## [What to do]
Take the entries that follow and return exactly the lines from the one holding "unfold State.answered; simp" through the one holding "theorem State.sweepAgents_keeps (s", both included. Nothing else is needed.

Stored data entries
-- ==== Sys2Proof/Laws/AccessKeeps.lean ====
section
/-! SUPPORT. Which fields of the state the operations of Access leave as they are: a proof
over the operation `State.op` gives simp its lemma `State.op_keeps _ _`. -/

namespace Sys2Proof.Machine

theorem State.callEngine_keeps (s : State) (k : ℕ) :
    (State.callEngine s k).now = s.now ∧ (State.callEngine s k).free = s.free ∧ (State.callEngine s k).pending = s.pending ∧ (State.callEngine s k).out = s.out ∧ (State.callEngine s k).regs = s.regs ∧ (State.callEngine s k).ret = s.ret ∧ (State.callEngine s k).evt = s.evt ∧ (State.callEngine s k).flt = s.flt ∧ (State.callEngine s k).obs = s.obs ∧ (State.callEngine s k).host = s.host ∧ (State.callEngine s k).amap = s.amap ∧ (State.callEngine s k).mem = s.mem ∧ (State.callEngine s k).home = s.home ∧ (State.callEngine s k).ddr = s.ddr ∧ (State.callEngine s k).dm = s.dm ∧ (State.callEngine s k).dunas = s.dunas ∧ (State.callEngine s k).brg = s.brg ∧ (State.callEngine s k).clk = s.clk ∧ (State.callEngine s k).hsc = s.hsc ∧ (State.callEngine s k).boot = s.boot ∧ (State.callEngine s k).core = s.core ∧ (State.callEngine s k).mgmt = s.mgmt := by
  unfold State.callEngine; simp [State.onEng_keeps _ _ _]

theorem State.engineUsed_keeps (s : State) (k : ℕ) :
    (State.engineUsed s k).now = s.now ∧ (State.engineUsed s k).free = s.free ∧ (State.engineUsed s k).pending = s.pending ∧ (State.engineUsed s k).out = s.out ∧ (State.engineUsed s k).regs = s.regs ∧ (State.engineUsed s k).ret = s.ret ∧ (State.engineUsed s k).evt = s.evt ∧ (State.engineUsed s k).flt = s.flt ∧ (State.engineUsed s k).obs = s.obs ∧ (State.engineUsed s k).host = s.host ∧ (State.engineUsed s k).amap = s.amap ∧ (State.engineUsed s k).mem = s.mem ∧ (State.engineUsed s k).home = s.home ∧ (State.engineUsed s k).ddr = s.ddr ∧ (State.engineUsed s k).dm = s.dm ∧ (State.engineUsed s k).dunas = s.dunas ∧ (State.engineUsed s k).brg = s.brg ∧ (State.engineUsed s k).clk = s.clk ∧ (State.engineUsed s k).hsc = s.hsc ∧ (State.engineUsed s k).boot = s.boot ∧ (State.engineUsed s k).core = s.core ∧ (State.engineUsed s k).mgmt = s.mgmt := by
  unfold State.engineUsed; simp [State.onEng_keeps _ _ _]

theorem State.startWake_keeps (s : State) (d : ℕ) :
    (State.startWake s d).now = s.now ∧ (State.startWake s d).free = s.free ∧ (State.startWake s d).pending = s.pending ∧ (State.startWake s d).out = s.out ∧ (State.startWake s d).regs = s.regs ∧ (State.startWake s d).ret = s.ret ∧ (State.startWake s d).evt = s.evt ∧ (State.startWake s d).flt = s.flt ∧ (State.startWake s d).obs = s.obs ∧ (State.startWake s d).host = s.host ∧ (State.startWake s d).amap = s.amap ∧ (State.startWake s d).mem = s.mem ∧ (State.startWake s d).home = s.home ∧ (State.startWake s d).ddr = s.ddr ∧ (State.startWake s d).tier = s.tier ∧ (State.startWake s d).dm = s.dm ∧ (State.startWake s d).dunas = s.dunas ∧ (State.startWake s d).brg = s.brg ∧ (State.startWake s d).hsc = s.hsc ∧ (State.startWake s d).boot = s.boot ∧ (State.startWake s d).core = s.core ∧ (State.startWake s d).mgmt = s.mgmt := by
  unfold State.startWake; simp

theorem State.used_keeps (s : State) (d : ℕ) :
    (State.used s d).now = s.now ∧ (State.used s d).free = s.free ∧ (State.used s d).pending = s.pending ∧ (State.used s d).out = s.out ∧ (State.used s d).regs = s.regs ∧ (State.used s d).ret = s.ret ∧ (State.used s d).evt = s.evt ∧ (State.used s d).flt = s.flt ∧ (State.used s d).obs = s.obs ∧ (State.used s d).host = s.host ∧ (State.used s d).amap = s.amap ∧ (State.used s d).mem = s.mem ∧ (State.used s d).home = s.home ∧ (State.used s d).ddr = s.ddr ∧ (State.used s d).tier = s.tier ∧ (State.used s d).dm = s.dm ∧ (State.used s d).dunas = s.dunas ∧ (State.used s d).brg = s.brg ∧ (State.used s d).hsc = s.hsc ∧ (State.used s d).boot = s.boot ∧ (State.used s d).core = s.core ∧ (State.used s d).mgmt = s.mgmt := by
  unfold State.used; simp

theorem State.usedAt_keeps (s : State) (off : ℕ) :
    (State.usedAt s off).now = s.now ∧ (State.usedAt s off).free = s.free ∧ (State.usedAt s off).pending = s.pending ∧ (State.usedAt s off).out = s.out ∧ (State.usedAt s off).regs = s.regs ∧ (State.usedAt s off).ret = s.ret ∧ (State.usedAt s off).evt = s.evt ∧ (State.usedAt s off).flt = s.flt ∧ (State.usedAt s off).obs = s.obs ∧ (State.usedAt s off).host = s.host ∧ (State.usedAt s off).amap = s.amap ∧ (State.usedAt s off).mem = s.mem ∧ (State.usedAt s off).home = s.home ∧ (State.usedAt s off).ddr = s.ddr ∧ (State.usedAt s off).tier = s.tier ∧ (State.usedAt s off).dm = s.dm ∧ (State.usedAt s off).dunas = s.dunas ∧ (State.usedAt s off).brg = s.brg ∧ (State.usedAt s off).hsc = s.hsc ∧ (State.usedAt s off).boot = s.boot ∧ (State.usedAt s off).core = s.core ∧ (State.usedAt s off).mgmt = s.mgmt := by
  unfold State.usedAt; (repeat' split) <;> simp [State.used_keeps _ _]

theorem State.unclaimed_keeps (s : State) (m : Master) (off : ℕ) (posted : Bool) :
    (State.unclaimed s m off posted).now = s.now ∧ (State.unclaimed s m off posted).free = s.free ∧ (State.unclaimed s m off posted).pending = s.pending ∧ (State.unclaimed s m off posted).regs = s.regs ∧ (State.unclaimed s m off posted).flt = s.flt ∧ (State.unclaimed s m off posted).amap = s.amap ∧ (State.unclaimed s m off posted).mem = s.mem ∧ (State.unclaimed s m off posted).home = s.home ∧ (State.unclaimed s m off posted).ddr = s.ddr ∧ (State.unclaimed s m off posted).tier = s.tier ∧ (State.unclaimed s m off posted).dm = s.dm ∧ (State.unclaimed s m off posted).brg = s.brg ∧ (State.unclaimed s m off posted).clk = s.clk ∧ (State.unclaimed s m off posted).hsc = s.hsc ∧ (State.unclaimed s m off posted).boot = s.boot ∧ (State.unclaimed s m off posted).core = s.core ∧ (State.unclaimed s m off posted).mgmt = s.mgmt := by
  unfold State.unclaimed; (repeat' split) <;> simp [State.raiseLink_keeps _ _ _ _ _, State.toHost_keeps _ _ _]
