theorem State.enlist_keeps (s : State) (line : ℕ) (who : Requester) (k : ReqKind) (tag : ℕ) (cred : Bool) (mark : Bool) :
    (State.enlist s line who k tag cred mark).now = s.now ∧ (State.enlist s line who k tag cred mark).pending = s.pending ∧ (State.enlist s line who k tag cred mark).dm = s.dm ∧ (State.enlist s line who k tag cred mark).brg = s.brg ∧ (State.enlist s line who k tag cred mark).clk = s.clk ∧ (State.enlist s line who k tag cred mark).hsc = s.hsc ∧ (State.enlist s line who k tag cred mark).boot = s.boot ∧ (State.enlist s line who k tag cred mark).core = s.core := by
  obtain ⟨P, hP⟩ : ∃ P : State → Prop, P = fun x => x.now = s.now ∧ x.pending = s.pending ∧ x.dm = s.dm ∧ x.brg = s.brg ∧ x.clk = s.clk ∧ x.hsc = s.hsc ∧ x.boot = s.boot ∧ x.core = s.core := ⟨_, rfl⟩
  suffices h : P (State.enlist s line who k tag cred mark) by rw [hP] at h; exact h
  unfold State.enlist; (try dsimp only); (repeat' split) <;> subst hP <;> simp_all [State.travel_keeps _ _ _ _, State.takeIn_keeps _ _ _, State.readmit_keeps _ _]

theorem State.answered_keeps (s : State) (a : ℕ) (line : ℕ) (keepS : Bool) :
    (State.answered s a line keepS).now = s.now ∧ (State.answered s a line keepS).pending = s.pending ∧ (State.answered s a line keepS).dm = s.dm ∧ (State.answered s a line keepS).brg = s.brg ∧ (State.answered s a line keepS).clk = s.clk ∧ (State.answered s a line keepS).hsc = s.hsc ∧ (State.answered s a line keepS).boot = s.boot ∧ (State.answered s a line keepS).core = s.core := by
  unfold State.answered; simp [State.runLine_keeps _ _]

theorem State.loseAgents_keeps (s : State) (l : List ℕ) :
    (State.loseAgents s l).now = s.now ∧ (State.loseAgents s l).pending = s.pending ∧ (State.loseAgents s l).dm = s.dm ∧ (State.loseAgents s l).brg = s.brg ∧ (State.loseAgents s l).clk = s.clk ∧ (State.loseAgents s l).hsc = s.hsc ∧ (State.loseAgents s l).boot = s.boot ∧ (State.loseAgents s l).core = s.core := by
  unfold State.loseAgents; simp [State.runOn_keeps _ _]

theorem State.poisonAhead_keeps (s : State) (line : ℕ) :
    (State.poisonAhead s line).now = s.now ∧ (State.poisonAhead s line).pending = s.pending ∧ (State.poisonAhead s line).dm = s.dm ∧ (State.poisonAhead s line).brg = s.brg ∧ (State.poisonAhead s line).clk = s.clk ∧ (State.poisonAhead s line).hsc = s.hsc ∧ (State.poisonAhead s line).boot = s.boot ∧ (State.poisonAhead s line).core = s.core := by
  unfold State.poisonAhead; simp [State.sfDrop_keeps _ _, State.runLine_keeps _ _]

theorem State.sweepAgents_keeps (s : State) (l : List ℕ) :
    (State.sweepAgents s l).now = s.now ∧ (State.sweepAgents s l).pending = s.pending ∧ (State.sweepAgents s l).dm = s.dm ∧ (State.sweepAgents s l).brg = s.brg ∧ (State.sweepAgents s l).clk = s.clk ∧ (State.sweepAgents s l).hsc = s.hsc ∧ (State.sweepAgents s l).boot = s.boot ∧ (State.sweepAgents s l).core = s.core := by
  unfold State.sweepAgents; simp [State.poisonAhead_keeps _ _, State.runOn_keeps _ _]
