theorem State.runJob_keeps (s : State) (k : ℕ) (op : ℕ) (d : List Byte) (cut : Bool) (mismatch : Bool) :
    (State.runJob s k op d cut mismatch).now = s.now ∧ (State.runJob s k op d cut mismatch).pending = s.pending ∧ (State.runJob s k op d cut mismatch).dm = s.dm ∧ (State.runJob s k op d cut mismatch).brg = s.brg ∧ (State.runJob s k op d cut mismatch).hsc = s.hsc ∧ (State.runJob s k op d cut mismatch).boot = s.boot ∧ (State.runJob s k op d cut mismatch).core = s.core := by
  unfold State.runJob; simp [State.compressed_keeps _ _ _, State.verifyFail_keeps _ _ _, State.jobDone_keeps _ _ _, State.jobPut_keeps _ _ _ _, State.count_keeps _ _ _ _, State.jobTook_keeps _ _ _ _ _]

end Sys2Proof.Machine
end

## [Exercise solution]
  unfold State.answered; simp [State.runLine_keeps _ _]

theorem State.loseAgents_keeps (s : State) (l : List ℕ) :
    (State.loseAgents s l).now = s.now ∧ (State.loseAgents s l).pending = s.pending ∧ (State.loseAgents s l).dm = s.dm ∧ (State.loseAgents s l).brg = s.brg ∧ (State.loseAgents s l).clk = s.clk ∧ (State.loseAgents s l).hsc = s.hsc ∧ (State.loseAgents s l).boot = s.boot ∧ (State.loseAgents s l).core = s.core := by
  unfold State.loseAgents; simp [State.runOn_keeps _ _]

theorem State.poisonAhead_keeps (s : State) (line : ℕ) :
    (State.poisonAhead s line).now = s.now ∧ (State.poisonAhead s line).pending = s.pending ∧ (State.poisonAhead s line).dm = s.dm ∧ (State.poisonAhead s line).brg = s.brg ∧ (State.poisonAhead s line).clk = s.clk ∧ (State.poisonAhead s line).hsc = s.hsc ∧ (State.poisonAhead s line).boot = s.boot ∧ (State.poisonAhead s line).core = s.core := by
  unfold State.poisonAhead; simp [State.sfDrop_keeps _ _, State.runLine_keeps _ _]

theorem State.sweepAgents_keeps (s : State) (l : List ℕ) :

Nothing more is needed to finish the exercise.